Methodology

What is UPSC Bench?

UPSC Bench is an LLM evaluation benchmark based on India's UPSC Civil Services Examination — widely regarded as one of the most competitive exams in the world. It evaluates whether frontier AI models can pass both stages of the written exam: the Preliminary Examination (objective MCQs) and the Main Examination (essay and long-form written answers), using real questions, real marking schemes, and real cutoffs.

Why This Matters

The Civil Services Examination is not just an exam — it is a defining institution in Indian public life. Over a million candidates sit the Prelims each year, but only around 1,000 will eventually be selected after three grueling stages: Prelims (objective), Mains (nine written papers over five days), and a personality interview. The entire process spans over a year, and most serious aspirants dedicate two to four years of their lives to preparation, often relocating to coaching hubs like Delhi's Mukherjee Nagar or Rajinder Nagar.

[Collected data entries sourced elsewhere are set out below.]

-- ==== Sys2Proof/Laws/PerInstr.lean ====
section
/-! SUPPORT. What is said of every instruction, one lemma per constructor: the encoding begins with the code that the
opcode table gives the instruction. -/

namespace Sys2Proof

/-- The part of an encoding that names the instruction: the opcode byte of a frame, the four code bits of a command. -/
inductive Head where
  | opcode (b : Byte)
  | code (c : BitVec 4)
deriving DecidableEq, Repr

/-- The head of a packet: byte 0 of a frame (R110), bits 67 to 64 of a command word (R130). -/
def Packet.head : Packet → Option Head
  | .frame [] => none
  | .frame (b :: _) => some (.opcode b)
  | .command w _ => some (.code (w.extractLsb' 64 4))

/-- The opcode of R112 or the code of R131, written out. -/
def Instr.head : Instr → Head
  | .wren => .opcode 0x06#8
  | .wrdi => .opcode 0x04#8
  | .vsrwe => .opcode 0x50#8
  | .rdsr1 => .opcode 0x05#8
  | .rdsr2 => .opcode 0x35#8
  | .jedecid => .opcode 0x9F#8
  | .dataRead _ _ => .opcode 0x03#8
  | .pp _ _ => .opcode 0x02#8
  | .se _ => .opcode 0x20#8
  | .be32 _ => .opcode 0x52#8
  | .be64 _ => .opcode 0xD8#8
  | .ce => .opcode 0xC7#8
  | .mount _ _ _ => .code 0x0#4
  | .read _ _ _ => .code 0x1#4
  | .write _ _ _ => .code 0x2#4
  | .erase _ _ _ => .code 0x3#4
  | .eraseAll _ _ _ => .code 0x4#4
  | .checkParam _ _ _ => .code 0x5#4
  | .readStatus _ _ _ => .code 0x6#4
  | .waitUntilReady _ _ _ => .code 0x7#4
  | .writeEnable _ _ _ => .code 0x8#4
  | .writeDisable _ _ _ => .code 0x9#4
  | .volatileStatusWriteEnable _ _ _ => .code 0xA#4
  | .readJedec _ _ _ => .code 0xB#4
  | .pageProgram _ _ _ => .code 0xC#4
  | .sectorErase _ _ _ => .code 0xD#4
  | .blockErase64k _ _ _ => .code 0xE#4
  | .blockErase32k _ _ _ => .code 0xF#4

/-- The head of a command is its operation's code. -/
theorem encodeCommand_head (op : HostOp) (a l : Word) (d : Bytes) :
    (encodeCommand op a l d).head = some (.code op.code) := by
  simp [encodeCommand, Packet.head, commandWord_op]

namespace Laws.EncodeHead

/-- The encoding of a well-formed instruction begins with the code of the opcode table. -/
def Statement (i : Instr) : Prop := i.wf = true → (encode i).head = some i.head

theorem wren : Statement .wren := fun _ => rfl
theorem wrdi : Statement .wrdi := fun _ => rfl
theorem vsrwe : Statement .vsrwe := fun _ => rfl
theorem rdsr1 : Statement .rdsr1 := fun _ => rfl
theorem rdsr2 : Statement .rdsr2 := fun _ => rfl
theorem jedecid : Statement .jedecid := fun _ => rfl
theorem dataRead (a : Addr24) (l : Word) : Statement (.dataRead a l) := by
  intro h
  obtain ⟨k, hk⟩ : ∃ k, l.toNat = k + 1 := by
    simp only [Instr.wf, wfDataRead, Bool.and_eq_true, decide_eq_true_eq] at h
    have hz : l.toNat ≠ 0 := fun hz => h.1 (BitVec.eq_of_toNat_eq hz)
    exact ⟨l.toNat - 1, by omega⟩
  simp [encode, dataReadFrame, hk, Packet.head, Instr.head, opcDataRead]
theorem pp (a : Addr24) (d : Bytes) : Statement (.pp a d) := fun _ => rfl
theorem se (a : Addr24) : Statement (.se a) := fun _ => rfl
theorem be32 (a : Addr24) : Statement (.be32 a) := fun _ => rfl
theorem be64 (a : Addr24) : Statement (.be64 a) := fun _ => rfl
theorem ce : Statement .ce := fun _ => rfl
theorem mount (a l : Word) (d : Bytes) : Statement (.mount a l d) := fun _ => encodeCommand_head .mount a l d
theorem read (a l : Word) (d : Bytes) : Statement (.read a l d) := fun _ => encodeCommand_head .read a l d
theorem write (a l : Word) (d : Bytes) : Statement (.write a l d) := fun _ => encodeCommand_head .write a l d
theorem erase (a l : Word) (d : Bytes) : Statement (.erase a l d) := fun _ => encodeCommand_head .erase a l d
theorem eraseAll (a l : Word) (d : Bytes) : Statement (.eraseAll a l d) := fun _ => encodeCommand_head .eraseAll a l d
theorem checkParam (a l : Word) (d : Bytes) : Statement (.checkParam a l d) :=
  fun _ => encodeCommand_head .checkParam a l d
theorem readStatus (a l : Word) (d : Bytes) : Statement (.readStatus a l d) :=
  fun _ => encodeCommand_head .readStatus a l d
theorem waitUntilReady (a l : Word) (d : Bytes) : Statement (.waitUntilReady a l d) :=
  fun _ => encodeCommand_head .waitUntilReady a l d
theorem writeEnable (a l : Word) (d : Bytes) : Statement (.writeEnable a l d) :=
  fun _ => encodeCommand_head .writeEnable a l d
theorem writeDisable (a l : Word) (d : Bytes) : Statement (.writeDisable a l d) :=
  fun _ => encodeCommand_head .writeDisable a l d
theorem volatileStatusWriteEnable (a l : Word) (d : Bytes) : Statement (.volatileStatusWriteEnable a l d) :=
  fun _ => encodeCommand_head .volatileStatusWriteEnable a l d
theorem readJedec (a l : Word) (d : Bytes) : Statement (.readJedec a l d) := fun _ => encodeCommand_head .readJedec a l d
theorem pageProgram (a l : Word) (d : Bytes) : Statement (.pageProgram a l d) :=
  fun _ => encodeCommand_head .pageProgram a l d
theorem sectorErase (a l : Word) (d : Bytes) : Statement (.sectorErase a l d) :=
  fun _ => encodeCommand_head .sectorErase a l d
theorem blockErase64k (a l : Word) (d : Bytes) : Statement (.blockErase64k a l d) :=
  fun _ => encodeCommand_head .blockErase64k a l d
theorem blockErase32k (a l : Word) (d : Bytes) : Statement (.blockErase32k a l d) :=
  fun _ => encodeCommand_head .blockErase32k a l d

end Laws.EncodeHead
end Sys2Proof
end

The stakes justify the effort. Officers of the Indian Administrative Service are posted as District Magistrates with executive authority over districts larger than many countries. Indian Police Service officers command law enforcement across entire states. Indian Foreign Service officers represent the nation as diplomats. These are among the most powerful non-elected positions in the world's largest democracy, and the exam is the only path to them.

The UPSC journey has become a cultural phenomenon in India. To understand what this exam means, we recommend:

12th Fail (2023) — A critically acclaimed film by Vidhu Vinod Chopra, based on the true story of IPS officer Manoj Kumar Sharma, who rose from a village with no electricity to clear one of the world's hardest exams. Wikipedia →
TVF Aspirants (2021) — A widely loved web series depicting the friendship, sacrifice, and heartbreak of three UPSC aspirants in Delhi. YouTube →
Wikipedia: Civil Services Examination — A comprehensive overview of the exam's structure, history, and selection process. Wikipedia →

Dataset

The benchmark covers the 2025 UPSC examination across both stages:

Prelims: 180 questions — 100 GS Paper I (General Studies) and 80 CSAT Paper II (Civil Services Aptitude Test)
Mains: 87 questions — 8 Essay topics, 20 GS1, 20 GS2, 20 GS3, and 19 GS4 questions

Questions are sourced from official UPSC papers and structured into a machine-readable JSON format using LLM-assisted parsing. Answer keys are sourced from established coaching institutes (Vision IAS and others). Mains questions are sourced directly from the official question papers.

Prelims Scoring

We use the exact UPSC marking scheme:

GS Paper I: +2.0 marks per correct answer, −0.66 marks per wrong answer, 0 for unanswered
CSAT Paper II: +2.5 marks per correct answer, −0.83 marks per wrong answer, 0 for unanswered

Both papers are scored out of 200 marks. GS Paper I determines merit ranking, while CSAT Paper II is qualifying only (minimum 33% required). The negative marking means random guessing is roughly break-even — models must actually know the answer.

Prelims Grading

UPSC Prelims is single-correct MCQ, so grading is deterministic — no LLM grader is needed. We extract the model's answer letter (A/B/C/D) from its output using regex-based parsing and compare it against the correct answer. If the model's output cannot be parsed into a valid answer, it is marked as "unanswered" (0 marks).

Mains Scoring

The Mains evaluation tests long-form writing ability across 5 papers totaling 1,250 marks:

Essay Paper (250 marks): 8 topics in two sections (A and B). Each model writes all 8 essays (up to 1,200 words each). The best essay from each section is selected, mirroring actual UPSC rules.
GS Papers 1–4 (250 marks each): 20 questions per paper (10- and 15-mark questions). Each model writes 150–250 word answers.

Grading Rubric

All answers are graded by a calibrated LLM judge (Claude Opus 4.6) using a 5-dimension rubric:

Dimension	GS Weight	Essay Weight
Content Accuracy / Breadth	40%	30%
Structure & Flow	20%	20%
Depth & Examples	20%	20%
Analytical Depth	10%	20%
Presentation	10%	10%

Debiasing & Calibration

To ensure fair and realistic grading, the judge uses several debiasing measures:

Blind grading: Model names are hidden from the judge. Candidates are labeled A, B, C, D, E.
Shuffled order: Candidate order is randomized with a fixed seed per question for reproducibility.
Comparative format: All candidates' answers for the same question are graded in a single prompt, forcing the judge to differentiate rather than grade in isolation.
UPSC-calibrated score anchors: The judge prompt includes explicit scoring guidelines calibrated to real UPSC grading standards:

<30% — Irrelevant, factually wrong, or off-topic

30–45% — Partially relevant but shallow, missing key points

45–55% — Adequate. This is the median for serious Mains candidates.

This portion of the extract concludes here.